◆ EXERCISE DESCRIPTION
Look below for the line that contains "the block. -/", then copy it and each following line exactly, through and including the line that contains "(svcSetGeometry_sound u s))".

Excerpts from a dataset
-- ==== Sys2Proof/Laws/Step.lean ====
section
/-! SUPPORT. What one command does, whatever it is: it answers a next state, and that state keeps the laws. -/

namespace Sys2Proof.Laws

open Sys2Proof.Machine Sys2Proof.Safety

/-- No command stops the block. -/
theorem exec_next (c : Instr) (s : State) : ∃ t, exec c s = .next t := by
  cases c <;> exact ⟨_, rfl⟩

theorem of_next {p : Bool} {s t u : State} (h : (Host.Outcome.next u : Result) = .next t) (k : Lawful p s u) : Lawful p s t := by
  injection h with h
  exact h ▸ k

/-- Every command keeps the laws. -/
theorem exec_lawful (c : Instr) (s t : State) (h : exec c s = .next t) : Lawful (powersOn c) s t := by
  cases c with
  | setInfeed u => exact of_next h (serve_lawful _ s (svcSetInfeed_sound u s))
  | setGeometry u => exact of_next h (serve_lawful _ s (svcSetGeometry_sound u s))
  | reject u => exact of_next h (serve_lawful _ s (svcReject_sound u s))
  | purge u => exact of_next h (serve_lawful _ s (svcPurge_sound u s))
  | readTrack u => exact of_next h (serve_lawful _ s (svcReadTrack_sound u s))
  | writeRecipe u => exact of_next h (serve_lawful _ s (svcWriteRecipe_sound u s))
  | erase u => exact of_next h (serve_lawful _ s (svcErase_sound u s))
  | readRecipe u => exact of_next h (serve_lawful _ s (svcReadRecipe_sound u s))
  | run u => exact of_next h (serve_lawful _ s (svcRun_sound u s))
  | lock u => exact of_next h (serve_lawful _ s (svcLock_sound u s))
  | unlock u => exact of_next h (serve_lawful _ s (svcUnlock_sound u s))
  | bypassOn u => exact of_next h (serve_lawful _ s (svcBypassOn_sound u s))
  | bypassOff u => exact of_next h (serve_lawful _ s (svcBypassOff_sound u s))
  | lockdown u => exact of_next h (serve_lawful _ s (svcLockdown_sound u s))
  | readAccess u => exact of_next h (serve_lawful _ s (svcReadAccess_sound u s))
  | tryPlan u => exact of_next h (serve_lawful _ s (svcTryPlan_sound u s))
  | readSlicer u => exact of_next h (serve_lawful _ s (svcReadSlicer_sound u s))
  | loadBags u => exact of_next h (serve_lawful _ s (svcLoadBags_sound u s))
  | setDistribution u => exact of_next h (serve_lawful _ s (svcSetDistribution_sound u s))
  | setStation u => exact of_next h (serve_lawful _ s (svcSetStation_sound u s))
  | setBagging u => exact of_next h (serve_lawful _ s (svcSetBagging_sound u s))
  | readStations u => exact of_next h (serve_lawful _ s (svcReadStations_sound u s))
  | loadClips u => exact of_next h (serve_lawful _ s (svcLoadClips_sound u s))
  | setTyer u => exact of_next h (serve_lawful _ s (svcSetTyer_sound u s))
  | readTyers u => exact of_next h (serve_lawful _ s (svcReadTyers_sound u s))
  | cleanNow u => exact of_next h (serve_lawful _ s (svcCleanNow_sound u s))
  | setCrumb u => exact of_next h (serve_lawful _ s (svcSetCrumb_sound u s))
  | readCrumb u => exact of_next h (serve_lawful _ s (svcReadCrumb_sound u s))
  | setLimits u => exact of_next h (serve_lawful _ s (svcSetLimits_sound u s))
  | setSampling u => exact of_next h (serve_lawful _ s (svcSetSampling_sound u s))
  | setTrend u => exact of_next h (serve_lawful _ s (svcSetTrend_sound u s))
  | readChannels u => exact of_next h (serve_lawful _ s (svcReadChannels_sound u s))
  | start u => exact of_next h (serve_lawful _ s (svcStart_sound u s))
  | stopDrain u => exact of_next h (serve_lawful _ s (svcStopDrain_sound u s))
  | stopNow u => exact of_next h (serve_lawful _ s (svcStopNow_sound u s))
  | setAction u => exact of_next h (serve_lawful _ s (svcSetAction_sound u s))
  | clearFaults u => exact of_next h (serve_lawful _ s (svcClearFaults_sound u s))
  | setMask u => exact of_next h (serve_lawful _ s (svcSetMask_sound u s))
  | readStatus u => exact of_next h (serve_lawful _ s (svcReadStatus_sound u s))
  | readFaults u => exact of_next h (serve_lawful _ s (svcReadFaults_sound u s))
  | reset u => exact of_next h (serve_lawful _ s (svcReset_sound u s))
  | setClock u => exact of_next h (serve_lawful _ s (svcSetClock_sound u s))
  | readClock u => exact of_next h (serve_lawful _ s (svcReadClock_sound u s))
  | setShifts u => exact of_next h (serve_lawful _ s (svcSetShifts_sound u s))
  | closeShift u => exact of_next h (serve_lawful _ s (svcCloseShift_sound u s))
  | readTotals u => exact of_next h (serve_lawful _ s (svcReadTotals_sound u s))
  | readHistory u => exact of_next h (serve_lawful _ s (svcReadHistory_sound u s))
  | setPoint u => exact of_next h (serve_lawful _ s (svcSetPoint_sound u s))
  | takeEdges u => exact of_next h (serve_lawful _ s (svcTakeEdges_sound u s))
  | writeOut u => exact of_next h (serve_lawful _ s (svcWriteOut_sound u s))
  | readPoints u => exact of_next h (serve_lawful _ s (svcReadPoints_sound u s))
  | setReports u => exact of_next h (serve_lawful _ s (svcSetReports_sound u s))
  | ident u => exact of_next h (serve_lawful _ s (svcIdent_sound u s))
  | powerOn u => exact of_next h (powerOnReset_lawful _ s)
  | resetLine u => exact of_next h (lineReset_lawful _ s)
  | infeedEyeLeadingEdge => exact of_next h (inputEdge_lawful _ _ _ s (fun t => infeedLeading_lawful t))
  | infeedEyeTrailingEdge => exact of_next h (inputEdge_lawful _ _ _ s (fun t => (infeedTrailing_steady t).lawful))
  | stopEyeLeadingEdge => exact of_next h (inputEdge_lawful _ _ _ s (fun t => (stopLeading_steady t).lawful))
  | exitEyeTrailingEdge => exact of_next h (inputEdge_lawful _ _ _ s (fun t => exitTrailing_lawful t))
  | rejectEyeTrailingEdge => exact of_next h (inputEdge_lawful _ _ _ s (fun t => rejectTrailing_lawful t))
  | exitRejectLeadingEdge u => exact of_next h (inputEdge_lawful _ _ _ s (fun t => (endEyeLeading_steady _ t).lawful))
  | beltEncoderStep u => exact of_next h (((beltStep_mild u s).trans (finish_steady _).mild).lawful)
  | lengthCheckExpiry u => exact of_next h ((checkExpires_steady _ _ s).lawful)
  | stopCheckExpiry u => exact of_next h ((checkExpires_steady _ _ s).lawful)
  | rejectCheckExpiry u => exact of_next h ((checkExpires_steady _ _ s).lawful)
  | exitCheckExpiry u => exact of_next h ((checkExpires_steady _ _ s).lawful)
  | pusherEncoderStep u => exact of_next h (((pusherStep_steady u s).trans (finish_steady _)).lawful)
  | cutBegin u => exact of_next h ((cutBegins_steady _ s).lawful)
  | returnBegin u => exact of_next h ((returnBegins_steady _ s).lawful)
  | parkChange u => exact of_next h ((setHead_steady { s.head with park := u } s rfl rfl).lawful)
  | stallTimerExpiry => exact of_next h ((stallExpires_steady s).lawful)
  | bagEyeLeadingEdge u => exact of_next h (inputEdge_lawful _ _ _ s (fun t => (bagCovered_steady _ t).lawful))
  | bagEyeTrailingEdge u => exact of_next h (inputEdge_lawful _ _ _ s (fun t => (bagCleared_steady _ t).lawful))
  | bagOpenTimeout u => exact of_next h ((openTimeout_steady _ s).lawful)
  | releaseTimeout u => exact of_next h ((releaseTimeout_steady _ s).lawful)
  | travelCountExpiry u => exact of_next h ((travelExpires_steady _ s).lawful)
  | scoopEnd u => exact of_next h ((scoopEnds_steady _ s).lawful)
  | strikeMidpoint u => exact of_next h ((strikeMiddle_steady _ s).lawful)
  | strikeEnd u => exact of_next h ((strikeEnds_steady _ s).lawful)
  | riseTimerExpiry => exact of_next h ((riseExpires_steady s).lawful)
  | sweepTimerExpiry => exact of_next h ((sweepExpires_steady s).lawful)
  | conversionComplete u => exact of_next h ((conversionDone_steady _ s).lawful)
  | centreConversionDue => exact of_next h ((centreFallsDue_steady s).lawful)
  | edgeDelayExpiry => exact of_next h ((edgeRunBegins_steady s).lawful)
  | idleTimerExpiry => exact of_next h ((idleScanBegins_steady s).lawful)
  | beltWatchExpiry => exact of_next h ((watchExpires_steady s).lawful)
  | guardDoorChange u => exact of_next h (inputEdge_lawful _ _ _ s (fun t => (reviewGuard_steady t).lawful))
  | trayFullChange u => exact of_next h (inputEdge_lawful _ _ _ s (fun t => (reviewTray_steady t).lawful))
  | keyInputChange u v => exact of_next h (inputEdge_lawful _ _ _ s (fun t => (evaluate_steady _ t).lawful))
  | plainInputEdge u v => exact of_next h (terminalChanges_lawful _ _ s)
  | clockTick => exact of_next h (clockTicks_lawful s)
  | requestLine => exact of_next h (completeLine_lawful s)
  | silenceTimeout => exact of_next h (silenceEnds_lawful s)
  | lineSent => exact of_next h (lineLeaves_lawful s)
  | characterReceived u => exact of_next h (characterArrives_lawful _ s)
  | trendPeriodStart => exact of_next h ((trendPeriod_steady s).lawful)

/-- A step with a command in front of the queue is that command on the state with the queue's rest. -/
theorem step_front (c : Instr) (rest : List Instr) (s : State) (h : s.pending = c :: rest) : step s = exec c (s.setPending rest) := by
  unfold step
  rw [h]

end Sys2Proof.Laws
end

◆ SOLUTION FOR THIS EXERCISE
/-- No command stops the block. -/
theorem exec_next (c : Instr) (s : State) : ∃ t, exec c s = .next t := by
  cases c <;> exact ⟨_, rfl⟩

theorem of_next {p : Bool} {s t u : State} (h : (Host.Outcome.next u : Result) = .next t) (k : Lawful p s u) : Lawful p s t := by
  injection h with h
  exact h ▸ k

/-- Every command keeps the laws. -/
theorem exec_lawful (c : Instr) (s t : State) (h : exec c s = .next t) : Lawful (powersOn c) s t := by
  cases c with
  | setInfeed u => exact of_next h (serve_lawful _ s (svcSetInfeed_sound u s))
  | setGeometry u => exact of_next h (serve_lawful _ s (svcSetGeometry_sound u s))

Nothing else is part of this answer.